I still do not have the answer on how we will do this. All I do know is that we are trying to do it all together. We are having faith in one another to carry what we cannot. We are honoring the man we all held so dear to our hearts. What else is there? It is beyond painful. But how saddened he would be should we let this time of his pass without a celebration. So we will not let it pass unnoticed. All of the broken hearts will come together to try and fill an un-fillable void. All our broken hearts will pull together to create a beautiful mosaic of love left in pieces. Those young ones and littles will use their magic to pull us through without an ounce of realization of the power they hold to heal. We will look to them and cling to them to guide us with their innocence and beauty. And they will. Because God gave them to us to provide us the hope and faith He instilled in them.

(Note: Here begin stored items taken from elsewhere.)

/-- The completion of a word does not read the read port. -/
theorem engineTurn_withRdata (hb : s.busy = true) (h : engineTurn s = .next t) (v : Word) :
    engineTurn { s with rdata := v } = .next { t with rdata := v } := by
  rw [engineTurn_busy hb] at h
  rw [engineTurn_busy (s := { s with rdata := v }) hb]
  rcases execute_next h with ⟨hd, rfl⟩ | ⟨hd, e, hword, rfl⟩ | ⟨hd, i, hword, hexec⟩
  · exact if_pos hd
  · exact execute_of_error (s := { s with rdata := v }) hd hword
  · obtain ⟨-, -, -, -, hargLat, -⟩ := exec_sameHostSide hexec
    have hports := exec_withPorts s.argLat v (s := s) (i := i) (.inl rfl)
    rw [hexec] at hports
    refine (execute_of_ok (s := { s with rdata := v }) hd hword).trans (hports.trans ?_)
    rw [← hargLat]
    rfl

/-- An accepted word leaves BUSY = 0 when it completes. -/
theorem engineTurn_busy_false (h : engineTurn s = .next t) : t.busy = false := by
  cases hb : s.busy with
  | false =>
    rw [engineTurn_idle hb] at h
    cases h
    exact hb
  | true =>
    rw [engineTurn_busy hb] at h
    rcases execute_next h with ⟨-, rfl⟩ | ⟨-, e, -, rfl⟩ | ⟨-, i, -, hexec⟩
    · rfl
    · rfl
    · exact (exec_completed hexec).1

/-- The first poll after the completion ends WAIT. -/
theorem takeTurns_wait (hb : s.busy = true) (h : engineTurn s = .next t) (n : Nat) :
    ∃ v, takeTurns (List.replicate n .host ++ [.outside .complete, .host]) { acts := .waitIdle :: k, state := s } =
      .next { acts := k, state := { t with rdata := v } } := by
  obtain ⟨v, hpolls⟩ := takeTurns_polls (k := k) hb n
  refine ⟨statusWord { t with rdata := v }, ?_⟩
  have hcomplete : takeTurn (.outside .complete) { acts := .waitIdle :: k, state := { s with rdata := v } } =
      .next { acts := .waitIdle :: k, state := { t with rdata := v } } := by
    rw [takeTurn_outside_complete, engineTurn_withRdata hb h]
    rfl
  have hlast : takeTurn .host { acts := .waitIdle :: k, state := { t with rdata := v } } =
      .next { acts := k, state := { t with rdata := statusWord { t with rdata := v } } } := by
    rw [takeTurn_waitIdle, engineTurn_busy_false h, if_neg Bool.false_ne_true]
  rw [takeTurns_append_next hpolls, takeTurns_cons_next hcomplete, takeTurns_cons_next hlast, takeTurns_nil]

end Wait

/-- Settles O59: each poll by STATUS's bit 0, the completion by what the engine's turn does not read. -/
theorem waitPollsUntilIdle : Obligations.WaitPollsUntilIdle := by
  intro s k
  exact ⟨⟨statusWord s, readsAs_of_defined (r := .status) rfl rfl, takeTurn_waitIdle s k⟩,
    fun n t hb h => ⟨takeTurns_polls hb n, takeTurns_wait hb h n⟩⟩

/-! ### The loop of DECOMPRESS (`30_encoding.md` R103, `44_bit_unpacker.md` R192) -/

section Loop

variable {s t : State} {k : List HostAct} {n : Nat} {x : Symbol} {xs : List Symbol}

/-- One round of the loop: DEC_SYM, n polls, its completion, the poll that ends WAIT, the read of RESULT0. -/
def loopRound (n : Nat) : List Turn := .host :: List.replicate n .host ++ [.outside .complete, .host, .host]

/-- An idle block without an error accepts DEC_SYM and runs it next. -/
theorem engineTurn_accept_decSym (herr : s.err = false) :
    engineTurn (accept (encode .decSym) s) = exec .decSym (accept (encode .decSym) s) :=
  engineTurn_of_ok rfl (by rw [discarded, accept_err, herr, Bool.false_and]) (encodeThenDecodeGivesCommand .decSym)

/-- A round ends with RESULT0 on the read port, and the loop ends with it if its bit 8 is 1. -/
theorem takeTurns_loopRound (hb : s.busy = false) (herr : s.err = false)
    (hexec : exec .decSym (accept (encode .decSym) s) = .next t) :
    takeTurns (loopRound n) { acts := .decSym :: k, state := s } =
      .next { acts := if t.result0.getLsbD 8 then k else .decSym :: k, state := { t with rdata := t.result0 } } := by
  have haccept : applyEvent (actEvent .decSym) s = .next (accept (encode .decSym) s) :=
    congrArg Host.Outcome.next ((busWrite_cmd _ rfl).trans (unlessBusy_idle hb _))
  have hissue := takeTurn_host (k := k) haccept
  obtain ⟨v, hwait⟩ := takeTurns_wait (k := .endTest :: k) (s := accept (encode .decSym) s) rfl
    ((engineTurn_accept_decSym herr).trans hexec) n
  have hread : applyEvent (actEvent .endTest) { t with rdata := v } = .next { t with rdata := t.result0 } :=
    congrArg Host.Outcome.next (busRead_defined (r := .result0) rfl (.inl (exec_completed hexec).1))
  have htest := takeTurn_host (k := k) hread
  rw [actAfter] at htest
  have hround : loopRound n = .host :: ((List.replicate n .host ++ [.outside .complete, .host]) ++ [.host]) := by
    rw [loopRound, List.append_assoc]
    rfl
  rw [hround, takeTurns_cons_next hissue]
  refine (takeTurns_append_next hwait [.host]).trans ((takeTurns_cons_next htest []).trans ?_)
  cases t.result0.getLsbD 8 <;> rfl

/-- The loop is at DEC_SYM, with the symbols xs left to read. -/
structure AtLoop (s : State) (xs : List Symbol) : Prop where
  unread : Unread s xs
  idle : s.busy = false
  err : s.err = false

theorem Unread.accept (h : Unread s xs) (w : Word) : Unread (accept w s) xs :=
  ⟨h.sound.accept w, h.coded, h.present, h.bitLen, h.stream⟩

theorem Unread.withRdata (h : Unread s xs) (v : Word) : Unread { s with rdata := v } xs :=
  ⟨h.sound.withHost, h.coded, h.present, h.bitLen, h.stream⟩

/-- A round with symbols left reads the first of them and goes on. -/
theorem AtLoop.round_cons (h : AtLoop s (x :: xs)) (n : Nat) (k : List HostAct) :
    ∃ t, takeTurns (loopRound n) { acts := .decSym :: k, state := s } = .next { acts := .decSym :: k, state := t }
      ∧ AtLoop t xs ∧ t.rdata = x.setWidth 32 ∧ t.bitLen = s.bitLen := by
  obtain ⟨t, hexec, hunread, hresult, herr, hlen⟩ := (h.unread.accept (encode .decSym)).exec_decSym_cons
  have hround := takeTurns_loopRound (k := k) (n := n) h.idle h.err hexec
  have hbit : t.result0.getLsbD 8 = false := by simp [hresult]
  rw [hbit, if_neg Bool.false_ne_true] at hround
  exact ⟨_, hround, ⟨hunread.withRdata _, (exec_completed hexec).1, herr.trans h.err⟩, hresult, hlen⟩

/-- A round with nothing left reads 0x100 and ends the loop. -/
theorem AtLoop.round_nil (h : AtLoop s []) (n : Nat) (k : List HostAct) :
    ∃ t, takeTurns (loopRound n) { acts := .decSym :: k, state := s } = .next { acts := k, state := t }
      ∧ t.rdata = 0x100 ∧ t.bitPos = t.bitLen ∧ t.bitLen = s.bitLen ∧ t.err = false := by
  have hround := takeTurns_loopRound (k := k) (n := n) h.idle h.err
    (h.unread.accept (encode .decSym)).exec_decSym_nil
  have hbit : (0x100 : Word).getLsbD 8 = true := by decide
  rw [complete_result0, setResults_result0, if_pos hbit] at hround
  exact ⟨_, hround, rfl, BitVec.eq_of_toNat_eq h.unread.bitLen.symm, rfl, h.err⟩

/-- m rounds read the first m symbols. -/
theorem AtLoop.rounds (h : AtLoop s xs) (n : Nat) (k : List HostAct) {m : Nat} (hm : m ≤ xs.length) :
    ∃ t, takeTurns (List.replicate m (loopRound n)).flatten { acts := .decSym :: k, state := s } =
        .next { acts := .decSym :: k, state := t }
      ∧ AtLoop t (xs.drop m) ∧ t.bitLen = s.bitLen := by
  induction m generalizing s xs with
  | zero => exact ⟨s, rfl, h, rfl⟩
  | succ m ih =>
    cases xs with
    | nil => cases hm
    | cons x xs =>
      obtain ⟨u, hfirst, hu, -, hlen⟩ := h.round_cons n k
      obtain ⟨t, hrest, ht, hlen'⟩ := ih hu (Nat.le_of_succ_le_succ hm)
      refine ⟨t, ?_, ht, hlen'.trans hlen⟩
      rw [List.replicate_succ, List.flatten_cons]
      exact (takeTurns_append_next hfirst _).trans hrest

theorem flatten_replicate_succ {α : Type} (m : Nat) (l : List α) :
    (List.replicate (m + 1) l).flatten = (List.replicate m l).flatten ++ l := by
  rw [List.replicate_succ', List.flatten_append, List.flatten_singleton]

end Loop

/-- Settles O60: after REWIND the loop is at the first symbol; each round reads one, and the round after the last ends
the loop. -/
theorem decompressLoopStopsAtEndOfStream : Obligations.DecompressLoopStopsAtEndOfStream := by
  intro s t u xs n k hs hc herr h0 hxs hfit hencode hrewind round
  have hzero : s.bitLen.toNat = 0 := congrArg BitVec.toNat h0
  rw [← packedBits_length] at hfit
  obtain ⟨t', ht', hpacked⟩ := encodeAll_packs hs hc hxs (by rwa [hzero, Nat.zero_add])
  obtain rfl : t' = t := Host.Outcome.next.inj (ht'.symm.trans hencode)
  cases hrewind
  have hloop : AtLoop (complete { t' with bitPos := 0 }) xs :=
    ⟨hpacked.unread_rewind hc h0 hxs, rfl, hpacked.err.trans herr⟩
  refine ⟨fun m x hx => ?_, ?_⟩
  · obtain ⟨hm, hget⟩ := List.getElem?_eq_some_iff.1 hx
    obtain ⟨v, hbefore, hv, -⟩ := hloop.rounds n k hm.le
    rw [List.drop_eq_getElem_cons hm, hget] at hv
    obtain ⟨v', hlast, hv', hresult, -⟩ := hv.round_cons n k
    refine ⟨v', ?_, hresult, hv'.err⟩
    rw [flatten_replicate_succ]
    exact (takeTurns_append_next hbefore _).trans hlast
  · obtain ⟨v, hbefore, hv, hlen⟩ := hloop.rounds n k le_rfl
    rw [List.drop_length] at hv
    obtain ⟨v', hlast, hresult, hpos, hlen', herr'⟩ := hv.round_nil n k
    refine ⟨v', ?_, hresult, hpos, hlen'.trans hlen, herr'⟩
    rw [flatten_replicate_succ]
    exact (takeTurns_append_next hbefore _).trans hlast

end Sys2Proof.Machine
end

I shall ask for prayers and guidance for the upcoming milestone. Thank you for coming with me ~ And never allowing me to find myself alone in these thoughts. May the peace of the Lord that surpasses all understanding wash over you today and always. JHW

Published by jhamilton

I survived grief and evolve often. I started this page as a journal through my grief process after then losing a husband. 4.5 years later I am changing everything to reflect the evolution of my life away from that grief.

One thought on “Just Time

  1. I love you baby mama. And it was 29 that bothered me, not 30. 29, the last of my 20s. By 30 I would be expected to have accomplished something, but 29 was the last year I could still get away with being immature. One more year before the twilight of “real” adulthood would set in and I’d be expected to be an upstanding, responsible adult. Oh little did they know that was never to happen. Not at 30, not at 50, and not yet at 57. Yet time marches on irreverent as ever. And I have still not become a grown up and I probably never will. Well, till I look in the mirror. But I don’t know who that old lady is.